— Task to carry out —
Repeat only the lines below from the one containing "(setPhase i p c).table.pendT" through the one containing "(setPhase i p c).track.car", inclusive, exactly as written.

═══ Records shown ═══

/-- What `setPhase` leaves as it is. -/
@[simp] theorem setPhase_frame (i : Nat) (p : Phase) (c : Controller) :
    (setPhase i p c).start = c.start ∧ (setPhase i p c).time = c.time ∧ (setPhase i p c).round = c.round ∧
    (setPhase i p c).held = c.held ∧ (setPhase i p c).doors = c.doors ∧ (setPhase i p c).scan = c.scan ∧
    (setPhase i p c).due = c.due ∧ (setPhase i p c).table.below = c.table.below ∧
    (setPhase i p c).table.above = c.table.above ∧ (setPhase i p c).table.nmin = c.table.nmin ∧
    (setPhase i p c).table.pendT = c.table.pendT ∧ (setPhase i p c).table.pendE = c.table.pendE ∧
    (setPhase i p c).track.pusher = c.track.pusher ∧ (setPhase i p c).track.guide = c.track.guide ∧
    (setPhase i p c).track.car = c.track.car ∧ (setPhase i p c).line.number = c.line.number ∧
    (setPhase i p c).line.rx = c.line.rx ∧ (setPhase i p c).line.ack = c.line.ack ∧
    (setPhase i p c).events.enable = c.events.enable ∧ (setPhase i p c).events.carried = c.events.carried ∧
    (setPhase i p c).reg.cycle = c.reg.cycle ∧ (setPhase i p c).reg.period = c.reg.period ∧
    (setPhase i p c).reg.answer = c.reg.answer ∧ (setPhase i p c).reg.mainSend = c.reg.mainSend ∧
    (setPhase i p c).reg.framesOn = c.reg.framesOn ∧ (setPhase i p c).reg.main.tap = c.reg.main.tap ∧
    (setPhase i p c).reg.main.value = c.reg.main.value ∧ (setPhase i p c).reg.main.invalid = c.reg.main.invalid ∧
    (setPhase i p c).reg.main.age = c.reg.main.age ∧ (setPhase i p c).reg.main.stale = c.reg.main.stale := by
  simp [setPhase]

end Sys2Proof.Machine
end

═══

— Solution to the exercise —
    (setPhase i p c).table.pendT = c.table.pendT ∧ (setPhase i p c).table.pendE = c.table.pendE ∧
    (setPhase i p c).track.pusher = c.track.pusher ∧ (setPhase i p c).track.guide = c.track.guide ∧
    (setPhase i p c).track.car = c.track.car ∧ (setPhase i p c).line.number = c.line.number ∧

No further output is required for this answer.